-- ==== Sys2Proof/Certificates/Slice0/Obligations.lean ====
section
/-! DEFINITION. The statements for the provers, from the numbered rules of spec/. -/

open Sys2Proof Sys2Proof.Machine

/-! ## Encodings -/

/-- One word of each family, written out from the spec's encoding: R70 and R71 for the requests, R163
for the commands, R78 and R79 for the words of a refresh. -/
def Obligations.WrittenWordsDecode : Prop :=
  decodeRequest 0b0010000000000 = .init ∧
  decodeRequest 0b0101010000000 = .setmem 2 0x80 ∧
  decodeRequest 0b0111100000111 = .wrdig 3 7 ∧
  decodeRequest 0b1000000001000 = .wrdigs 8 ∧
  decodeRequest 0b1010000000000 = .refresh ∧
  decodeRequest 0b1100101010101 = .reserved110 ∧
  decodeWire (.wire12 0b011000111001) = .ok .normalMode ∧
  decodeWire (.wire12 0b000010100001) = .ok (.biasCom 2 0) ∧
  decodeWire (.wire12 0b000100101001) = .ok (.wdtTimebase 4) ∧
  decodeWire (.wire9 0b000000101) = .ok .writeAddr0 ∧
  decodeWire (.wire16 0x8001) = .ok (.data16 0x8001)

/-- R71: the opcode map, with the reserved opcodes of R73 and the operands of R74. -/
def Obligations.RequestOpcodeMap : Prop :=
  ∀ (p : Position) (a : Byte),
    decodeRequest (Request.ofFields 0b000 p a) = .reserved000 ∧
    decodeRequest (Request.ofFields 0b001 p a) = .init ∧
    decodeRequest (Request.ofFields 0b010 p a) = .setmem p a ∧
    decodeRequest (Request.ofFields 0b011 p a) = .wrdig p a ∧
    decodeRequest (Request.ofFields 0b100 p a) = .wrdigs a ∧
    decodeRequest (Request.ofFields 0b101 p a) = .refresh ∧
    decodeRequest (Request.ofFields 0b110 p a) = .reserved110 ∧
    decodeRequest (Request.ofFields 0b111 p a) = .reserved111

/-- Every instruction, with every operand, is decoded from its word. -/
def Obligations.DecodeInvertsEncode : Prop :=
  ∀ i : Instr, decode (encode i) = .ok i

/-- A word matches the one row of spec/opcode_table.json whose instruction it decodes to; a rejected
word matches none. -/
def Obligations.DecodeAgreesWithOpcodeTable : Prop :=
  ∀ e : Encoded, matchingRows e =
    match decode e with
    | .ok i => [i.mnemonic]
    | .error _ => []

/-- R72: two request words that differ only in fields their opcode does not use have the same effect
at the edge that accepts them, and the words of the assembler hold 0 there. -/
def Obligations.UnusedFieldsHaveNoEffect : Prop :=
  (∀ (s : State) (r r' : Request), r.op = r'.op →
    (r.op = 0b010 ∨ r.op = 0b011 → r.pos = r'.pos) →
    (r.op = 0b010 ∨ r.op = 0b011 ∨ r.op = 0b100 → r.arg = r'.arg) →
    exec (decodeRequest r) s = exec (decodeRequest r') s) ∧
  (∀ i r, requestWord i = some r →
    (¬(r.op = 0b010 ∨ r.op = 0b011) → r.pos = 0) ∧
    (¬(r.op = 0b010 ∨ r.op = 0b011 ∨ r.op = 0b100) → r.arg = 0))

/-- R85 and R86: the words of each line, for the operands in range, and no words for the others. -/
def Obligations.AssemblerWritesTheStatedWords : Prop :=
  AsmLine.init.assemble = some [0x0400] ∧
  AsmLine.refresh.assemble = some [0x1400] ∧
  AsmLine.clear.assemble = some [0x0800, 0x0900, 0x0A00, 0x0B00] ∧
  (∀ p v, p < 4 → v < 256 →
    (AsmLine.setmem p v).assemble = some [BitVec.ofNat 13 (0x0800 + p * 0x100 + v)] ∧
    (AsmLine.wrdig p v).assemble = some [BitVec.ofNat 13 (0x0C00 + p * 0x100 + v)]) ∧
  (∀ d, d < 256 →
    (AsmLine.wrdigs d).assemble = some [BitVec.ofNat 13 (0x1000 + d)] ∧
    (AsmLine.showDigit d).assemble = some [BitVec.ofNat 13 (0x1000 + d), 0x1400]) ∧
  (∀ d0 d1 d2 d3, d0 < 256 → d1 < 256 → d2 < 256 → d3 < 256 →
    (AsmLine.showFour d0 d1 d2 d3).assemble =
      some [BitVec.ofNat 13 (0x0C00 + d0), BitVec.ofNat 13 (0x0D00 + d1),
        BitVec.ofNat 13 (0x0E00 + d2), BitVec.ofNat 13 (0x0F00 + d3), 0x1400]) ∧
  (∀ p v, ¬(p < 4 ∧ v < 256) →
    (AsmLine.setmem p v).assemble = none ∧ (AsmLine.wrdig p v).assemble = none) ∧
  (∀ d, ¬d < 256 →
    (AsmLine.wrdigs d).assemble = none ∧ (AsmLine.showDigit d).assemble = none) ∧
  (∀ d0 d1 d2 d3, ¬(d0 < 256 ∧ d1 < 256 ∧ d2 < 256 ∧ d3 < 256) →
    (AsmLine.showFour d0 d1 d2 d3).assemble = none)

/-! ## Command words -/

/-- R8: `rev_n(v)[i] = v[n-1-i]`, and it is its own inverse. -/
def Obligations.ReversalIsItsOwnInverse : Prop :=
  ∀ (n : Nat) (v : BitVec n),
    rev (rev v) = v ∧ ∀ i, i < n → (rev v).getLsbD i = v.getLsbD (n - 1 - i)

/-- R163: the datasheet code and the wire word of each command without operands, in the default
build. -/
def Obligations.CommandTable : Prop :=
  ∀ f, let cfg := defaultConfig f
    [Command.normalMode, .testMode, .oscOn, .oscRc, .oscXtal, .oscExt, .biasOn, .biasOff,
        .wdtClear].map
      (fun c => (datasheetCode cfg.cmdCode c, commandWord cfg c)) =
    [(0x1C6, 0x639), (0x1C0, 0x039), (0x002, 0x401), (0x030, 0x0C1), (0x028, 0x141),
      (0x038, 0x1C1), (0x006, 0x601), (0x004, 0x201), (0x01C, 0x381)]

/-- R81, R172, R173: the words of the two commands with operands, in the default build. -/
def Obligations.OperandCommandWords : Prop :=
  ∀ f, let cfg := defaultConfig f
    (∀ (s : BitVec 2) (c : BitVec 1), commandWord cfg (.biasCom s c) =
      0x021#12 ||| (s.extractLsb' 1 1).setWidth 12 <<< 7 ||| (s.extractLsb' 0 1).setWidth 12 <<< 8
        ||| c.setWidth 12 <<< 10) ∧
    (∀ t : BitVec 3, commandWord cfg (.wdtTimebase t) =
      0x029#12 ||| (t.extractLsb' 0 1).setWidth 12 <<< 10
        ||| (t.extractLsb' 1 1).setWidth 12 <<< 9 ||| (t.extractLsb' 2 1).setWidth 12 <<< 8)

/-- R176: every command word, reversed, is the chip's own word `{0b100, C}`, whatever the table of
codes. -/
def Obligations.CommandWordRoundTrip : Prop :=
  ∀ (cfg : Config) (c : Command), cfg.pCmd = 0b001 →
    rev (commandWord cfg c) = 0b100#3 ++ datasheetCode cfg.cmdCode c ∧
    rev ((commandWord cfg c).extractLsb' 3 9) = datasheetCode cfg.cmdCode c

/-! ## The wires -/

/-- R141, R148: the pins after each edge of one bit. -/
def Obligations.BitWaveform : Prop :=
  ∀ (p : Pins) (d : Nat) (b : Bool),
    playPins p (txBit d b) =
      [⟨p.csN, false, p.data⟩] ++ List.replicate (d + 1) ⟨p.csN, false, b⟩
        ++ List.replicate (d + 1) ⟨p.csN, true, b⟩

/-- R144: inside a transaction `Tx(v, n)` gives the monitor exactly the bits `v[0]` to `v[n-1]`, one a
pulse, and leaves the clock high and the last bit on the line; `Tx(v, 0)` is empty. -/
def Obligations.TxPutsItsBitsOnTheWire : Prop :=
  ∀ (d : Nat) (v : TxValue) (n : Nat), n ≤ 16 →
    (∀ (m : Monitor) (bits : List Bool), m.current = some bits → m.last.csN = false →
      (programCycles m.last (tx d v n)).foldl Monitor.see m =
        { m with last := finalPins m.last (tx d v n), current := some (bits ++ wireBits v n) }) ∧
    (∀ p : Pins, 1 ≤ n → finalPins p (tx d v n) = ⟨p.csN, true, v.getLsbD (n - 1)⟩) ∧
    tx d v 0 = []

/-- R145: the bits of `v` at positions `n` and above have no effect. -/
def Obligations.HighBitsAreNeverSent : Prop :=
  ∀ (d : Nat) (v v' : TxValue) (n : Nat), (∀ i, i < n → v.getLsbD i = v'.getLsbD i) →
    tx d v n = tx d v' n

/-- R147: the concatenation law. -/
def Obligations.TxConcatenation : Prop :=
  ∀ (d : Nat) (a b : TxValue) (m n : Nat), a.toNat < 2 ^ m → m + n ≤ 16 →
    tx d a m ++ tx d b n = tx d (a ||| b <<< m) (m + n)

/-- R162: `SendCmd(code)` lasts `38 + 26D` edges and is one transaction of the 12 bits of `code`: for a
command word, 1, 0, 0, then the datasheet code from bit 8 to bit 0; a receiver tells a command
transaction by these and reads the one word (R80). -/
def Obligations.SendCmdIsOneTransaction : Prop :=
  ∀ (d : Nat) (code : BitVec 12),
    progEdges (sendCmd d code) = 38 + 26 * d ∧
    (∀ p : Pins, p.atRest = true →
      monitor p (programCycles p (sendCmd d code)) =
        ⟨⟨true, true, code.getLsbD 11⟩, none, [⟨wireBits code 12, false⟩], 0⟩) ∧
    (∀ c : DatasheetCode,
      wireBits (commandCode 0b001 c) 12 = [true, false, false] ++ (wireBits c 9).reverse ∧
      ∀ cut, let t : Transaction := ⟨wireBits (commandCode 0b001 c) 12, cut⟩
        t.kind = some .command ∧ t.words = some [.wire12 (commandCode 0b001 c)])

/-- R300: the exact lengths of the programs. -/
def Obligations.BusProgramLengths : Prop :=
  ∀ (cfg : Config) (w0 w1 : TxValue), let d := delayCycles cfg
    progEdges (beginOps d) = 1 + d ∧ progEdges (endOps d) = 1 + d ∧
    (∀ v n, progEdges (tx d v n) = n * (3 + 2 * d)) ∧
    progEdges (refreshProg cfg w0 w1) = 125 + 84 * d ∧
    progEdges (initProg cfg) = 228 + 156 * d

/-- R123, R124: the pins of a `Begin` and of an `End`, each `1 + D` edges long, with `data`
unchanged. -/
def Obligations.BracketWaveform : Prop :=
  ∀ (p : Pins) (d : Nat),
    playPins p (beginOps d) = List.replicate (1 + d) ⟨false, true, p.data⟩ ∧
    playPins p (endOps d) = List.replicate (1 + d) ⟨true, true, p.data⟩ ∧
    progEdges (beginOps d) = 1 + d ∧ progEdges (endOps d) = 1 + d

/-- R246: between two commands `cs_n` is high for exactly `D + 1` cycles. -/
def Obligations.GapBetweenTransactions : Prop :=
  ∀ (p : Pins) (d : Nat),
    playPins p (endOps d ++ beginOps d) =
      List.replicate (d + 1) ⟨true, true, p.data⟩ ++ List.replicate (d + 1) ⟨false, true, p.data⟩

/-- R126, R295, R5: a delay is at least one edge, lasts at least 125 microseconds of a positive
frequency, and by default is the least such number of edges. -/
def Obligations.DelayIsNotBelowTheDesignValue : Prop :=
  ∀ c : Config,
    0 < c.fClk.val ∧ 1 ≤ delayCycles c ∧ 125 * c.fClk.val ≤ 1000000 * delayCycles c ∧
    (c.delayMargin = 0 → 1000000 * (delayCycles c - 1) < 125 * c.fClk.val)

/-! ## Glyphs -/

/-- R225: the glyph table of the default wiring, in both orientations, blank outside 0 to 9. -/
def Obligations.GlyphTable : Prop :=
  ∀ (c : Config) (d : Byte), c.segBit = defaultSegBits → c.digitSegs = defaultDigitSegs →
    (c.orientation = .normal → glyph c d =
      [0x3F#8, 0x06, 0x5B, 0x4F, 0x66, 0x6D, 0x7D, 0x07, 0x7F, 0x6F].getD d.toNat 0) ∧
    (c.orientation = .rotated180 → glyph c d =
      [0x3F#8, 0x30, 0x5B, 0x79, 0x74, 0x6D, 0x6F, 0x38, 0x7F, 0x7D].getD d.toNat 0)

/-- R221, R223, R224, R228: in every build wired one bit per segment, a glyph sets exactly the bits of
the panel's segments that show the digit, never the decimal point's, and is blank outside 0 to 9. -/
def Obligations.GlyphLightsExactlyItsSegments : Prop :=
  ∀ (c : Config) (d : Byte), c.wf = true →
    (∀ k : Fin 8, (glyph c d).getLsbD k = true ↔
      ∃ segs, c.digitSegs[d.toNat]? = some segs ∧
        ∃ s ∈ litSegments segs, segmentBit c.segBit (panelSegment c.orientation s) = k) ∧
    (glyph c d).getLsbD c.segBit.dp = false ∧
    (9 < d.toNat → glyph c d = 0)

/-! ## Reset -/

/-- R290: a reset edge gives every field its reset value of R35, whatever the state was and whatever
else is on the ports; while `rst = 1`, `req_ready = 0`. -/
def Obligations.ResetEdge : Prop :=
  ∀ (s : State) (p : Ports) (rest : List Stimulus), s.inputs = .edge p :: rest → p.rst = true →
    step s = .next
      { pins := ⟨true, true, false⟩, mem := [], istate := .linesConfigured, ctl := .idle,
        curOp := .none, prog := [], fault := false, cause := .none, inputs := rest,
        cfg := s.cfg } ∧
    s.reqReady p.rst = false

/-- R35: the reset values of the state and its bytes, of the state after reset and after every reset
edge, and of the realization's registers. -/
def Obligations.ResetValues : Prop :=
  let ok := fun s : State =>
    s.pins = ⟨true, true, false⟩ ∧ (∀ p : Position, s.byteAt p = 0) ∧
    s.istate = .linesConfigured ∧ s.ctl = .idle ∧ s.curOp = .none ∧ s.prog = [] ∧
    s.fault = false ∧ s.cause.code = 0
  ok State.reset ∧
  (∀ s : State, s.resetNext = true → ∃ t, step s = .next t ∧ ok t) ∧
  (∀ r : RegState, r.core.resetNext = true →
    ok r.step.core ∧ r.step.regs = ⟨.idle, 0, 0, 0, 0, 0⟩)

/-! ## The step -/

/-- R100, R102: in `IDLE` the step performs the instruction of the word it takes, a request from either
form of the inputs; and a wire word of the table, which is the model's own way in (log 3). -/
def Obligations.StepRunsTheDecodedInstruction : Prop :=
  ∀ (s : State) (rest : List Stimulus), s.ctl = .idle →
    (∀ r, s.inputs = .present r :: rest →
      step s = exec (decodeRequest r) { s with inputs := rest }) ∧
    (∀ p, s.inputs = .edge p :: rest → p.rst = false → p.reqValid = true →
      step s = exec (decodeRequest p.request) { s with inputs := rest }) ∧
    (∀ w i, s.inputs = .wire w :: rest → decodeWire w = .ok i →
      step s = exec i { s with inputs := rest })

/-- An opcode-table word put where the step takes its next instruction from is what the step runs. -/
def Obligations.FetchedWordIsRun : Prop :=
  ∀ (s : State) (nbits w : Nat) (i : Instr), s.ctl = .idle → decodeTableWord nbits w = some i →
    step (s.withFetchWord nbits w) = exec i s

--

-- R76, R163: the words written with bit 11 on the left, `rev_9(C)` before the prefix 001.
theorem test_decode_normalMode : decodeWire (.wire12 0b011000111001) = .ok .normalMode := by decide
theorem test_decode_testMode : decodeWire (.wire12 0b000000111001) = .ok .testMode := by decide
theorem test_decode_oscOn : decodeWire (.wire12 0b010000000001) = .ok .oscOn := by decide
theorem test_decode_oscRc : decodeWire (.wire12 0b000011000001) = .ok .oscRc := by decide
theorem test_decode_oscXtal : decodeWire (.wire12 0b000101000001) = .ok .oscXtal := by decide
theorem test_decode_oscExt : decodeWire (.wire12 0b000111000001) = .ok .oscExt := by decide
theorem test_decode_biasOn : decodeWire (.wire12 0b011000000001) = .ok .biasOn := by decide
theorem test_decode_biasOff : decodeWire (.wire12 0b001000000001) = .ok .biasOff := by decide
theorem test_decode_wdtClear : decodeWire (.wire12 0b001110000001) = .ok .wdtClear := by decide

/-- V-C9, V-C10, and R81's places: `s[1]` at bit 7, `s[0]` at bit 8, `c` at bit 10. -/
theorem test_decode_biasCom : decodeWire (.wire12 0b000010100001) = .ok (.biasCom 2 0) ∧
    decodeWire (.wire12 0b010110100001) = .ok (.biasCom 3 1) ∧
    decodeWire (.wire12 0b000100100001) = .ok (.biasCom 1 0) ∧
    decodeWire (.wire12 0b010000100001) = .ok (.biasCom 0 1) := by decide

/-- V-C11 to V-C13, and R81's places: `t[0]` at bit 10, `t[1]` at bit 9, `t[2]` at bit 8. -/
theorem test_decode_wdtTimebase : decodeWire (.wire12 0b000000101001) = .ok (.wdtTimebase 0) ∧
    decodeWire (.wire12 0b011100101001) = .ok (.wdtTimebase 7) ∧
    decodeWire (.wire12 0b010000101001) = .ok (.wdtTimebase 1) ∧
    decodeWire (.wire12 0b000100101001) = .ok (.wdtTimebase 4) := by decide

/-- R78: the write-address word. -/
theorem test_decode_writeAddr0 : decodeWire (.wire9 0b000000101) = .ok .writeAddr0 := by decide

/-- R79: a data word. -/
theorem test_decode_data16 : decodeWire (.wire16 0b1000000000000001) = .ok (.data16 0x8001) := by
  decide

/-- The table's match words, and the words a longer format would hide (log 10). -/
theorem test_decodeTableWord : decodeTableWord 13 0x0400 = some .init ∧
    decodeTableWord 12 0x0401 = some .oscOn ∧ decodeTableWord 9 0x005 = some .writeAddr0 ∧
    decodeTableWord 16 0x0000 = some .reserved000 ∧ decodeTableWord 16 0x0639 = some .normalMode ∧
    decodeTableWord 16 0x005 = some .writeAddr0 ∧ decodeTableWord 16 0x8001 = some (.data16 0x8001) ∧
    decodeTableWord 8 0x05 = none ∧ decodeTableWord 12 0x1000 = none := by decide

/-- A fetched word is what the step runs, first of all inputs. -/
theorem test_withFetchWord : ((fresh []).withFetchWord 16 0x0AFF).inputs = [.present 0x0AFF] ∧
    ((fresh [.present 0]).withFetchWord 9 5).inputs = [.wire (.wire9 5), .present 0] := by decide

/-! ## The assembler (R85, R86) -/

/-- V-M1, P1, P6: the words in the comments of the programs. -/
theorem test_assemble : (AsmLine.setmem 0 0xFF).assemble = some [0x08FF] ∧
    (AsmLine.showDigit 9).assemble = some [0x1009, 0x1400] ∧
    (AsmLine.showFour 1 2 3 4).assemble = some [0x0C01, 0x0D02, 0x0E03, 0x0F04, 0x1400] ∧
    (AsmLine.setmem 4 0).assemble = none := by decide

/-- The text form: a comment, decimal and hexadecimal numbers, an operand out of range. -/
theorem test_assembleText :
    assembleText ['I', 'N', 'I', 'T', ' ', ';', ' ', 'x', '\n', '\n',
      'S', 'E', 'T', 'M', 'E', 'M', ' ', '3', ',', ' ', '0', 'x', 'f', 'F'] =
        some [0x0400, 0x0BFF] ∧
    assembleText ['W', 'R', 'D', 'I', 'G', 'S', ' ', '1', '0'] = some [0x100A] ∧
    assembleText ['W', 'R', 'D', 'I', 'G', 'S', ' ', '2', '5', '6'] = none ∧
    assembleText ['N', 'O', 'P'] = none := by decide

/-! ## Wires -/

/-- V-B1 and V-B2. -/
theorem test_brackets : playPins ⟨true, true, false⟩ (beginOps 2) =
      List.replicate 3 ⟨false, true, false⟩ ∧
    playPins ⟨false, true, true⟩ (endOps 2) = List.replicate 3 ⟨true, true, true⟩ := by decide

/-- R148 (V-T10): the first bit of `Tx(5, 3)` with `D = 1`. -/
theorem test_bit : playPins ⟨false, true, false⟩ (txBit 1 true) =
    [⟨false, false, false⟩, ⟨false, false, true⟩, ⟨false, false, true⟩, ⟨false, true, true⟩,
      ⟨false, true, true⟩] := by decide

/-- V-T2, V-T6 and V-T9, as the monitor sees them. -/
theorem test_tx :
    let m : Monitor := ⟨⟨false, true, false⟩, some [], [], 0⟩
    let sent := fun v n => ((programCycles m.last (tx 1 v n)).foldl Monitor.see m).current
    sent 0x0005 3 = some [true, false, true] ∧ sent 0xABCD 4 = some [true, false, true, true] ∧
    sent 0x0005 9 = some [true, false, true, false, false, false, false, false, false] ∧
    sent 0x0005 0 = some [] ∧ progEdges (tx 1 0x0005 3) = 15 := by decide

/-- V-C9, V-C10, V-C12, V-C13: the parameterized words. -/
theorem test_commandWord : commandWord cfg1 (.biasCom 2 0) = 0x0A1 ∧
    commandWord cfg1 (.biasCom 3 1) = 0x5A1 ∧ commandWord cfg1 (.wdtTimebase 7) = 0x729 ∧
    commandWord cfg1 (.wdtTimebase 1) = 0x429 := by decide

### EXERCISE PROMPT
Scan the listing for the string "oscRc" and copy every line that carries it.

### EXERCISE ANSWER
    [Command.normalMode, .testMode, .oscOn, .oscRc, .oscXtal, .oscExt, .biasOn, .biasOff,
theorem test_decode_oscRc : decodeWire (.wire12 0b000011000001) = .ok .oscRc := by decide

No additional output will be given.